CAF contains best practices, documentation, and tools to help organisations deploy services to Azure cloud.
In this article I start to investigate how this model works for the Security Operations toolkit, including Microsoft Sentinel.
Overview of the architecture
Cloud Adoption Framework introduces the concept of Landing Zones. An Azure Landing Zone is the output of a multi-subscription Azure environment - an individual segment that hosts a specific app or service.
There are two types of landing zones:
Platform landing zones: Centralized services, often operated by a central team, or a number of central teams split by function.
Application landing zones: One or more subscriptions deployed as an environment for an application or workload.
The conceptual enterprise-scale architecture suggests an organization hierarchy for individual Landing Zones, using Azure management objects such as Management Groups and Subscriptions.
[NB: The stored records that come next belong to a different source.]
/-- A fault of R87 in a request packet, but for a DQPN that no queue pair holds. -/
def reqMalformed (p : Packet) : Bool :=
  let op := phOp p.hdr
  !pkIsReq op || decide (phVer p.hdr ≠ 1) || decide (phRsvd p.hdr ≠ 0)
    || (decide (phIndex p.hdr = 0) && p.desc.isNone)
    || decide (phPay p.hdr ≠ p.payload.length) || !payOk op p.payload.length p.desc (phEnc p.hdr)
    || p.desc.any (descRsvd op)

/-- What the trailer of a packet says (R397). -/
inductive GlazeState where
  | good
  | poison
  | bad
  deriving DecidableEq, Repr

/-- What the trailer says of the payload (R397). Where the adapter's own protection of an intact packet has failed, its data is poisoned
(R394). A descriptor where none belongs makes the receiver read another payload than was sent (R82). -/
def glazeOf (p : Packet) : GlazeState :=
  let g := glaze p.payload
  if p.desc.isSome && decide (phIndex p.hdr ≠ 0) then .bad
  else if p.glaze = g then (if p.flaw then .poison else .good)
  else if p.glaze = g ^^^ poisonMark then .poison
  else .bad

def isPoison (p : Packet) : Bool := glazeOf p == .poison

/-! ## The receive cipher (R439, R441, R444, R447) -/

/-- AUTH_FAIL counts for the queue pair, and for its receive slot if it has one (R439, R444). -/
def countAuth (qpn : Nat) (q : Qp) (s : Dev) : Dev :=
  let s := modQp qpn (fun q => { q with authFailed := q.authFailed + 1 }) s
  match q.p.rxKey with
  | some k => bump 0x1A k s
  | none => s

/-- AUTH_FAIL of a slot on a packet of queue pair `qpn`: raised at most once a millisecond (R444, Table 13.7). -/
def authFail (k qpn : Nat) (s : Dev) : Dev :=
  match tget s.keySlots k with
  | none => s
  | some x =>
    let n := x.failsSince + 1
    if x.lastFailEvent.any fun t => decide (s.now < t + 1000000) then
      { s with keySlots := tset s.keySlots k { x with failsSince := n } }
    else
      sliceEvent x.owner 0x102 0 bankCore k n qpn
        { s with keySlots := tset s.keySlots k { x with failsSince := 0, lastFailEvent := some s.now } }

/-- The verdict of a receive slot on a packet, under CUR, NEXT or PREV: the packet in plain text, or nothing (R441, R444). A packet that
passes under NEXT changes the key. -/
def verify (k : Nat) (p : Packet) (s : Dev) : Option Packet × Dev :=
  match tget s.keySlots k with
  | none => (none, s)
  | some y =>
    let prev := y.prev.bind fun c => if s.now < c.2 then openPacket c.1 p else none
    match y.cur.bind fun c => openPacket c p with
    | some x => (some x, { s with keySlots := tset s.keySlots k { y with pkts := y.pkts + 1, bytes := y.bytes + p.payload.length } })
    | none =>
      match y.next with
      | none => (prev, s)
      | some n =>
        match openPacket n p with
        | none => (prev, s)
        | some x =>
          let y' := { y with
            cur := some n, next := none, prev := y.cur.map fun c => (c, s.now + 1000000), pkts := 1, bytes := p.payload.length
            keyHa := (getSlice s y.owner).keyHa }
          (some x, sliceEvent y.owner 0x100 0 bankCore k n.serial.toNat 0 { s with keySlots := tset s.keySlots k y' })

/-- The packet in plain text, where it may be looked at further: ENC is as the queue pair's RX_KEY asks, and its tag passes
(R439, R441, R444, R447). -/
def authentic (qpn : Nat) (q : Qp) (p : Packet) (s : Dev) : Option Packet × Dev :=
  match phEnc p.hdr && p.cipher.isSome, q.p.rxKey with
  | true, some k =>
    if 8192 < p.payload.length then (none, bump 0x16 q.slice s)
    else
      match verify k p s with
      | (some x, s) => (some x, s)
      | (none, s) => (none, authFail k qpn (countAuth qpn q s))
  | false, none => if phEnc p.hdr then (none, countAuth qpn q s) else (some p, s)
  | _, _ => (none, countAuth qpn q s)

/-! ## Parking (R78, R79, R93, R115, R126) -/

/-- Packets parked in a pipeline, of the request class. -/
def parkedIn (s : Dev) (k : Nat) : List Parked := tgetD s.miss k []
def parkedReqs (s : Dev) (k : Nat) : Nat := (parkedIn s k).countP fun x => pkIsReq (phOp x.p.hdr)

/-- The pipeline has a place for a packet: 1,024 in all, 128 of them for the response class only. -/
def parkRoom (s : Dev) (k : Nat) (req : Bool) : Bool :=
  decide ((parkedIn s k).length < 1024) && (!req || decide (parkedReqs s k < 896))

def park (x : Parked) (s : Dev) : Dev :=
  { s with miss := tset s.miss (pipeOf x.qpn) (parkedIn s (pipeOf x.qpn) ++ [x]) }

/-- A request that is to wait is parked, with what it waits for started, or is answered with a BUSY NAK of 500 ns (R79). -/
def parkReq (qpn link : Nat) (p : Packet) (why : MissWait) (since : Nat) (begin_ : Dev → Dev) (s : Dev) : Dev :=
  if parkRoom s (pipeOf qpn) true then begin_ (park ⟨qpn, link, p, why, since⟩ s)
  else nakBusyFor qpn 5 (phPsn p.hdr) s

/-- A copy of the PSN is parked past its authentication, or waits to be executed or to start on an engine. -/
def inFlight (s : Dev) (qpn : Nat) (q : Qp) (psn : U32) : Bool :=
  ((parkedIn s (pipeOf qpn)).any fun x => x.qpn == qpn && x.why != .context && phPsn x.p.hdr == psn)
    || (q.rsp.deferred.any fun x => phPsn x.hdr == psn)
    || (s.items.any fun i => i.qpn == qpn && i.arr.any fun a => phPsn a.p.hdr == psn)
    || (allReads s).any fun r => match r.use with
        | .respAtomic n x => n == qpn && phPsn x.hdr == psn
        | _ => false
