/-- WIN_DESTROY (R114). -/
def winDestroy (h : Cmd) (wkey : U32) : Dev → Dev :=
  command 0x0202 h true none fun c s =>
    let i := wkIndex wkey.toNat
    match tget s.windows i with
    | none => badParam c h 8 s
    | some w =>
      if !w.v || w.tag ≠ wkTag wkey.toNat then badParam c h 8 s
      else if w.owner ≠ h.slice then refuseOther c h 8 s
      else
        let s := { s with windows := tset s.windows i { w with v := false, closing := true, cached := false } }
        if (holdersOfWindow s i).isEmpty then ok c h (freeWindow i s) else waitOn h c.op (.window i s.now) s

def execWinDestroy (h : Cmd) (wkey : U32) (s : State) : Res := runLevels (winDestroy h wkey) s

/-- WIN_QUERY (R110, R482). -/
def winQuery (h : Cmd) (index : Nat) : Dev → Dev :=
  command 0x0203 h true (firstBad [(8, decide (index < 2 ^ 24))]) fun c s =>
    match tget s.windows index with
    | none => badParam c h 8 s
    | some w =>
      if !w.v && !w.closing then badParam c h 8 s
      else if w.owner ≠ h.slice then refuseOther c h 8 s
      else reply c h csOk 0 (encWindow w) s

def execWinQuery (h : Cmd) (index : Nat) (s : State) : Res := run (winQuery h index) s

/-! ## Withdrawing translations -/

/-- An invalidation that closed epoch `e` has completed. -/
def invalDone (slice : Nat) (e : BitVec 16) (s : Dev) : Dev :=
  trySwitch slice (modSlice slice (fun x => { x with
    xltHaNext := x.xltHaNext.map fun n => (n.1, n.2.1, n.2.2 || epochLe n.2.1 e) }) s)

/-- The last holder of the epoch that was current when the slice's translation mode was set has ended, and the epoch is closed, whatever became of the command that closed
it: that invalidation has completed (Table 1.5, R145). -/
def invalSeen (slice : Nat) (s : Dev) : Dev :=
  match (getSlice s slice).xltHaNext with
  | some (_, n, _) => if n ≠ (getSlice s slice).epoch ∧ (holdersOf s slice n).isEmpty = true then invalDone slice n s else s
  | none => s

/-- RESULT of a command that completes as XLT_INVAL: holders and the epoch closed (R143, R145). -/
def invalResult (n : Nat) (e : BitVec 16) : Nat := packResult [(n, 4), (e.toNat, 2)]

/-- A command that completes as XLT_INVAL over pages `[lo, hi)` (R143, R146): `first` is what it does besides, `wait` its wait. -/
def withdraw (c : CmdInfo) (h : Cmd) (space lo hi : Nat) (first : Dev → Dev) (wait : BitVec 16 → Nat → WaitOn) (last : Dev → Dev)
    (s : Dev) : Dev :=
  if 4 ≤ (closedEpochs s h.slice).length then refuse c h csBusy s
  else
    let (e, s) := invalidate h.slice space lo hi (first s)
    if (holdersOf s h.slice e).isEmpty then reply c h csOk 0 (invalResult 0 e) (invalDone h.slice e (last s))
    else waitOn h c.op (wait e s.now) s

/-- XLT_ROOT_SET (R122). -/
def xltRootSet (h : Cmd) (space root : Nat) : Dev → Dev :=
  command 0x0204 h true (firstBad [(8, spaceOk space), (16, decide (root % 4096 = 0 ∧ root < 2 ^ 52))]) fun c s =>
    let k := h.slice * 16 + space
    withdraw c h space 0 allPages
      (fun s => { s with xlt := { s.xlt with roots := if root = 0 then tdel s.xlt.roots k else tset s.xlt.roots k root } })
      (fun e t => .epoch h.slice e t) id s

def execXltRootSet (h : Cmd) (space root : Nat) (s : State) : Res := runLevels (xltRootSet h space root) s

/-- XLT_INVAL (R143). -/
def xltInval (h : Cmd) (space whole base length : Nat) : Dev → Dev :=
  command 0x0205 h true
    (firstBad [(8, spaceOk space), (9, decide (whole < 2)), (16, decide (whole ≠ 1 ∨ base = 0)),
      (24, if whole = 1 then decide (length = 0) else decide (0 < length ∧ base + length ≤ 2 ^ 48))]) fun c s =>
    let lo := if whole = 1 then 0 else base / 4096
    let hi := if whole = 1 then allPages else ceilDiv (base + length) 4096
    withdraw c h space lo hi id (fun e t => .epoch h.slice e t) id s

def execXltInval (h : Cmd) (space whole base length : Nat) (s : State) : Res := runLevels (xltInval h space whole base length) s
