-- ==== Sys2Proof/Machine/Slice.lean ====
section
/-!
DEFINITION. Sys2Proof/Machine/Slice.lean: the slice commands (R326 to R336), slice reset and removal (R338 to R346, R464)
and the zeroing of removed extents.
-/
namespace Sys2Proof.Machine

/-! ## Quotas (R329, R332 to R335, R463) -/

/-- Usage of a quota by the other slices as the device total counts it: the larger of LIMIT and USED (R333). -/
def othersHold (s : Dev) (k q : Nat) : Nat :=
  s.slices.foldl (fun n p => if p.1 = k then n else n + Nat.max (quotaLimit s p.1 q) (quotaUsed s p.1 q)) 0

/-- A LIMIT for a slice keeps the device total of its quota. -/
def totalHolds (s : Dev) (k q v : Nat) : Bool :=
  decide (othersHold s k q + Nat.max v (quotaUsed s k q) ≤ quotaTotals.getD q 0)

/-- Live objects of a quota: USED without what is being removed. -/
def quotaLive (s : Dev) (k q : Nat) : Nat :=
  let live := s.programs.filter fun p => p.slice == k && !p.dead
  match q with
  | 2 => s.windows.countP fun p => p.2.owner == k && p.2.v
  | 3 => extentBytes (getSlice s k).extents / 0x200000
  | 4 => live.foldl (fun n p => n + p.minShare) 0
  | 6 => ceilDiv (live.foldl (fun n p => n + p.auxBytes) 0) 1024
  | 9 => s.groups.countP fun p => p.2.slice == k && !(s.waits.any fun w => w.2.2 == .group p.1)
  | _ => quotaUsed s k q

/-- The LIMITs are thirteen and in range. What the 24 reserved bytes of the block hold is not looked at: R7 gives outcomes for work entries
and command packets only (log 169). -/
def limitsOk (l : List Nat) : Bool :=
  decide (l.length = 13) && (List.range 13).all fun q => decide (l.getD q 0 ≤ quotaMax.getD q 0)

/-! ## SLICE_CREATE (R329) -/

/-- A route set that is valid (R263). -/
def setValid (s : Dev) (n : Nat) : Bool := rsV (tgetD s.routing.routeSets n 0)

/-- Ranges of SLICE_CREATE: PASID at 8, ACC_MASK 12, CLASS_MASK 13, ROUTE_SET 14, BW_WEIGHT 16, LAT_CRIT 18, CC_HA 19, XLT_HA 20,
KEY_HA 21, RED_HA 22, the quota block's address 24. -/
def sliceCreateBad (p : SliceCreateP) : Option Nat :=
  firstBad [(8, decide (p.pasid < 2 ^ 20)), (12, decide (p.accMask < 256)), (13, decide (0 < p.classMask ∧ p.classMask < 256)),
    (14, decide (p.routeSet < 64)), (16, decide (0 < p.bwWeight ∧ p.bwWeight < 4096)), (18, decide (p.latCrit < 2)),
    (19, decide (p.ccHa < 2)), (20, decide (p.xltHa < 2)), (21, decide (p.keyHa < 2)), (22, decide (p.redHa < 2)),
    (24, !blockBad p.block && limitsOk p.limits)]

/-- The slice that SLICE_CREATE makes: what it does not name has its reset value, RESET_COUNT is kept. -/
def newSlice (p : SliceCreateP) (now : Nat) (old : Slice) : Slice :=
  { Slice.free with
    st := .live
    latCrit := p.latCrit == 1
    ccHa := p.ccHa == 1
    xltHa := p.xltHa == 1
    keyHa := p.keyHa == 1
    redHa := p.redHa == 1
    pasid := p.pasid
    resetCount := old.resetCount
    accMask := BitVec.ofNat 8 p.accMask
    classMask := BitVec.ofNat 8 p.classMask
    routeSet := p.routeSet
    bwWeight := p.bwWeight
    limits := p.limits
    kek := old.kek
    fbSince := now }

def sliceCreateBody (p : SliceCreateP) (h : Cmd) (c : CmdInfo) (s : Dev) : Dev :=
  let k := h.slice
  if (getSlice s k).st ≠ .free then refuse c h csBusy s
  else if !setValid s p.routeSet then badParam c h 14 s
  else if p.latCrit = 0 ∧ 0 < p.limits.getD 7 0 then badParam c h 24 s
  else if !((List.range 13).all fun q => totalHolds s k q (p.limits.getD q 0)) then refuse c h csNoFit s
  else replyPinned (pinnedObjs s) c h 0 (setSlice k (newSlice p s.now (getSlice s k)) s)

def sliceCreateEffect (h : Cmd) (p : SliceCreateP) (s : Dev) : Dev :=
  command 0x0701 h false (sliceCreateBad p) (sliceCreateBody p h) (readBlock 0x0701 h p.block s)

def execSliceCreate (h : Cmd) (p : SliceCreateP) (s : State) : Res := runLevels (sliceCreateEffect h p) s

/-! ## SLICE_MODIFY (R328, Table 9.11) -/

/-- Ranges of the selected fields, by their byte offset in the packet. -/
def sliceModifyBad (p : SliceModifyP) : Option Nat :=
  let on := fun (i v lo hi : Nat) => !p.mask.getLsbD i || (decide (lo ≤ v) && decide (v ≤ hi))
  firstBad [(14, decide (p.mask &&& 0xF001 = 0)), (19, on 7 p.authFailLimit 1 255), (20, on 5 p.feedbackInterval 1000 1000000),
    (24, on 4 p.ratePoll 1000 1000000), (28, on 2 p.pageWaitBase 1000 1000000), (32, on 1 p.faultTimeout 100 10000000),
    (36, on 3 p.pageWaitLimit 1000 60000000), (40, on 6 p.keyWait 100 10000000)]

/-- The selected fields applied. Translation and reduction switch later (Table 1.5); times are kept in ns. -/
def applySlice (p : SliceModifyP) (now : Nat) (x : Slice) : Slice :=
  let on := fun (i : Nat) => p.mask.getLsbD i
  { x with
    faultTimeout := if on 1 then p.faultTimeout * 1000 else x.faultTimeout
    pageWaitBase := if on 2 then p.pageWaitBase else x.pageWaitBase
    pageWaitLimit := if on 3 then p.pageWaitLimit * 1000 else x.pageWaitLimit
    ratePoll := if on 4 then p.ratePoll else x.ratePoll
    feedbackInterval := if on 5 then p.feedbackInterval else x.feedbackInterval
    keyWait := if on 6 then p.keyWait * 1000 else x.keyWait
    authFailLimit := if on 7 then p.authFailLimit else x.authFailLimit
    fbSince := if on 8 && p.ccHa && !x.ccHa then now else x.fbSince
    ccHa := if on 8 then p.ccHa else x.ccHa
    xltHaNext := if !on 9 then x.xltHaNext else if p.xltHa = x.xltHa then none else some (p.xltHa, x.epoch, false)
    keyHa := if on 10 then p.keyHa else x.keyHa
    redHaNext := if !on 11 then x.redHaNext else if p.redHa = x.redHa then none else some p.redHa }

/-- The refusals of R328 in the order of its table: NOT_PERMITTED stands before BUSY. -/
def sliceModifyBody (p : SliceModifyP) (h : Cmd) (c : CmdInfo) (s : Dev) : Dev :=
  if (getSlice s h.slice).st = .free then badParam c h 6 s
  else if p.mask.getLsbD 9 && p.xltHa && !s.pasidEn then refuse c h csNotPermitted s
  else if sliceGoing s h.slice then refuse c h csBusy s
  else ok c h (switchReduction h.slice (modSlice h.slice (applySlice p s.now) s))

def sliceModifyEffect (h : Cmd) (p : SliceModifyP) : Dev → Dev := command 0x0702 h false (sliceModifyBad p) (sliceModifyBody p h)

def execSliceModify (h : Cmd) (p : SliceModifyP) (s : State) : Res := run (sliceModifyEffect h p) s

/-! ## SLICE_QUOTA (R335, R463) -/

/-- The new LIMIT of a quota: none leaves it as it is. -/
def newLimit (s : Dev) (k : Nat) (l : List (Option Nat)) (q : Nat) : Nat := ((l[q]?).getD none).getD (quotaLimit s k q)

def sliceQuotaBad (l : List (Option Nat)) (b : QuotaRead) : Option Nat :=
  firstBad [(8, !blockBad b && limitsOk (l.map fun v => v.getD 0))]

/-- A growth beyond a device total, or a shrink below the live objects. -/
def quotaRefused (s : Dev) (k q v : Nat) : Bool :=
  let old := quotaLimit s k q
  (decide (old < v) && !totalHolds s k q v) || (decide (v < old) && decide (q ≠ 5) && decide (v < quotaLive s k q))

def sliceQuotaBody (l : List (Option Nat)) (h : Cmd) (c : CmdInfo) (s : Dev) : Dev :=
  let k := h.slice
  let new := (List.range 13).map (newLimit s k l)
  if (getSlice s k).latCrit = false ∧ 0 < ((l[7]?).getD none).getD 0 then badParam c h 8 s
  else if (List.range 13).any fun q => quotaRefused s k q (new.getD q 0) then refuse c h csNoFit s
  else
    let pend := (List.range 13).map fun q => decide (new.getD q 0 < quotaUsed s k q)
    ok c h (modSlice k (fun x => { x with limits := new, pend := pend }) s)

def sliceQuotaEffect (h : Cmd) (l : List (Option Nat)) (b : QuotaRead) (s : Dev) : Dev :=
  command 0x0703 h true (sliceQuotaBad l b) (sliceQuotaBody l h) (readBlock 0x0703 h b s)

def execSliceQuota (h : Cmd) (limits : List (Option Nat)) (block : QuotaRead) (s : State) : Res :=
  runLevels (sliceQuotaEffect h limits block) s

/-! ## SLICE_BIND (R336) -/

/-- Rings of a slice other than its work rings: space, base and bytes. -/
def recordRings (s : Dev) (k : Nat) : List (Nat × Nat × Nat) :=
  let ring := fun (n : Nat) (r : Ring) => (r.space, r.base, 2 ^ r.lg * n)
  let x := getSlice s k
  let e := getEvq s (k + 1)
  let a := getAq s (8 + k)
  (s.cqs.flatMap fun p => if p.2.slice = k then [ring 32 p.2.ring] else [])
    ++ (x.faultQ.toList.map (ring 32)) ++ (x.feedbackQ.toList.map (ring 32))
    ++ (if e.en then [ring 32 e.ring] else [])
    ++ (if a.en then [(a.space, a.cbase, 2 ^ a.lg * 64), (a.space, a.rbase, 2 ^ a.lg * 32)] else [])

/-- Work rings of a slice: space, base and bytes. Their addresses are translated (R118). -/
def workRings (s : Dev) (k : Nat) : List (Nat × Nat × Nat) :=
  let ring := fun (r : Ring) => (r.space, r.base, 2 ^ r.lg * 64)
  s.qps.flatMap fun p => if p.2.slice = k then [ring p.2.sq.ring, ring p.2.rq.ring] else []

/-- A ring, queue, window or table root of the slice lies in the space. -/
def spaceUsed (s : Dev) (k sp : Nat) : Bool :=
  ((workRings s k ++ recordRings s k).any fun r => r.1 == sp)
    || (s.windows.any fun p => p.2.owner == k && (p.2.v || p.2.closing) && p.2.space == sp)
    || (tget s.xlt.roots (k * 16 + sp)).isSome

/-- Ranges of the selected fields (Table 14.12). -/
def sliceBindBad (p : SliceBindP) : Option Nat :=
  let on := fun (i : Nat) (ok : Bool) => !p.mask.getLsbD i || ok
  firstBad [(8, decide (p.mask &&& 0xE0 = 0)), (9, on 0 (decide (p.accMask < 256))),
    (10, on 1 (decide (p.classMask < 256))), (11, on 2 (decide (p.routeSet < 64))),
    (12, on 3 (decide (0 < p.bwWeight ∧ p.bwWeight < 4096))), (14, on 4 (decide (p.latCrit < 2)))]
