end Sys2Proof.Machine
end

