/-- R104 steps 3 and 4, as the retransmission timer expires: with the retry count at RETRY_LIMIT the queue pair fails with RETRY_EXCEEDED, owned
by the oldest unacknowledged PSN; otherwise the count rises by 1, the RTO becomes the smaller of twice itself and 4 ms, every unacknowledged
PSN that waits out no NAK is to be resent, and the timer restarts. The delay sample is abandoned, and in hardware mode W becomes W_MIN. -/
def Obligations.RetransmissionTimerFollowsR104 : Prop :=
  ∀ (s : State) (qpn t : Nat) (q : Qp), alive s.ao = true → getQp s.dev qpn = some q → clocksRun s.dev q = true → q.rqr.rtoDue = some t →
    ccHostAssisted (advanceTo t s.dev) q = false →
    let d := advanceTo t s.dev
    let d1 := cacheContext qpn (setQp qpn { q with
      rqr := { q.rqr with rtoDue := none },
      cc := { q.cc with sample := none, w := q.cc.prof.wMin, epochEnd := q.rqr.nextPsn, unlimited := false } } d)
    ∀ q1, getQp d1 qpn = some q1 →
    let oldest := q1.rqr.out.find? fun o => !ackedOut o
    (q1.rqr.retries = q1.p.retryLimit → exec (.rtoExpiry qpn) s = after s (settleAll (startTriggered
      (enterError qpn stRetryExceeded.toNat (oldest.map (·.psn)) 0 (oldest.bind fun o => ownerOf q1 o.psn) stRetryExceeded d1))))
    ∧ (q1.rqr.retries < q1.p.retryLimit → exec (.rtoExpiry qpn) s = after s (settleAll (startTriggered
      (setQp qpn (rearm d1 { q1 with rqr := { q1.rqr with
        out := q1.rqr.out.map fun o => if o.head && o.sent && groupOpen q1 o && o.delayUntil.isNone then { o with resend := true } else o
        retries := q1.rqr.retries + 1
        rto := Nat.min (2 * q1.rqr.rto) 4000000 } }) d1))))

/-- The other timers of queue pairs and completion queues act at their moments: ACK_TIMER, a NAK's DELAY, the busy and wait clocks
(R98, R105, R106, R141), the stall timer (R67, R68). The command of a NAK's DELAY first sends again the responses that had no route
(R268). -/
def Obligations.TransportTimersAct : Prop :=
  (∀ (s : State) (qpn t : Nat) (q : Qp), alive s.ao = true → getQp s.dev qpn = some q → q.rsp.ackFirstAt = some t →
    exec (.ackTimerExpiry qpn) s = after s (settleAll (let d := advanceTo (t + q.p.ackTimer) s.dev
      sendAck qpn (setQp qpn { q with rsp := { q.rsp with ackCause := t } } d))))
  ∧ (∀ (s : State) (qpn t : Nat) (psn : U32) (q : Qp) (o : OutPkt), alive s.ao = true →
    let d := resendUnsent qpn psn s.dev
    getQp d qpn = some q → (q.rqr.out.find? fun o => o.psn == psn && o.head) = some o → o.delayUntil = some t →
    exec (.nakDelayExpiry qpn psn) s = after s (settleAll (let d := advanceTo t d
      setQp qpn (rearm d { q with rqr := { q.rqr with out := q.rqr.out.map fun x =>
        if (x.psn - o.psn).toNat < o.nPsn then { x with delayUntil := none, resend := x.head } else x } }) d)))
  ∧ (∀ (s : State) (qpn t : Nat) (q : Qp), alive s.ao = true → getQp s.dev qpn = some q → clocksRun s.dev q = true →
    q.rqr.busySince = some t →
    exec (.busyLimitExpiry qpn) s = after s (settleAll (startTriggered
      (let o := q.rqr.out.find? fun o => !ackedOut o
       enterError qpn 0x80 (o.map (·.psn)) 0 (o.bind fun o => ownerOf q o.psn) stRetryExceeded
        (advanceTo (t + q.p.busyLimit * 1000) s.dev)))))
  ∧ (∀ (s : State) (qpn t : Nat) (q : Qp), alive s.ao = true → getQp s.dev qpn = some q → clocksRun s.dev q = true →
    q.rqr.waitDue = some t →
    exec (.pageWaitLimitExpiry qpn) s = after s (settleAll (startTriggered
      (let o := q.rqr.out.find? fun o => !ackedOut o
       enterError qpn 0x81 (o.map (·.psn)) 0 (o.bind fun o => ownerOf q o.psn) stRetryExceeded (advanceTo t s.dev)))))
  ∧ (∀ (s : State) (c t : Nat) (x : Cq), alive s.ao = true → tget s.dev.cqs c = some x → canWrite s.dev x.ring.space = true →
    (getSlice s.dev x.slice).st ≠ .faultStop → x.stallSince = some t →
    exec (.cqStallTimeout c) s = after s (settleAll (startTriggered
      (let d := advanceTo (t + x.stallTimeout * 1000) s.dev
       let d := sliceEvent x.slice 0x2 2 bankCore c x.hold.length 0 (freeHold x.hold { d with
         cqs := tset d.cqs c { x with error := true, hold := [], stalled := false, stallSince := none, armed := none } })
       let l := (d.qps.filter fun p => p.2.p.scqn == c || p.2.p.rcqn == c).map (·.1)
       sliceGoes x.slice (unstall x.slice (l.foldl (fun d q => stallError x q d) d))))))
Below you can see the default suggested enterprise-scale architecture reference.
What about security resources?
As you can see from the reference architecture, there is no clear place for our SecOps toolkit. There is no “security Landing Zone”, Sentinel and related Azure resources are not mentioned at all.
The usual assumption here is that security services that require Azure resources belong in a Platform landing zone, usually a shared Management subscription which also hosts other organization-wide IT operations resources.
As a result, we would likely end up with the following architecture:
For deploying Sentinel and related resources such as Logic App playbooks, this is a pretty straightforward option, as we use an existing subscription and governance practices such as IAM and Azure Policies.
We mainly need to make the choice of either using an existing Log Analytics workspace shared with IT operations, or going for the Segregate operational and security data model with a separate security workspace in the management subscription.
There are a few issues in this model that needs awareness, that may or may not direct us to other architecture choices:
Least-privilege is difficult to implement, as access controls are inherited from the Platform level and shared with other resources in the subscription.
Azure Policies may be difficult to scope and target properly for the security resources.
In a shared subscription, it is recommended to host all Sentinel related resources such as Logic Apps in a single Resource Group. This may make resource management difficult.
Basically the downside is that we are sharing all governance practices, including access management, with the shared Platform-level hierarchy. This limits how well we can set rules on how security resources and data can be accessed and used.
For SOC and SecOps teams that take managing their own data and access policies seriously, another solution usually needs to be found.
What can we do?
Luckily CAF and the enterprise-scale architecture are modular and even Microsoft states that specific implementations may vary between different organisations.
What I usually end up suggesting is a new Platform-like segment in the landing zone hierarchy: a new Management Group, containing a Subscription for the SecOps toolkit.
Now we have a separate resource hierarchy and capability to inherit Policy and IAM settings for our SecOps resources. And it is possible now to define custom naming convention components different from the Platform resources.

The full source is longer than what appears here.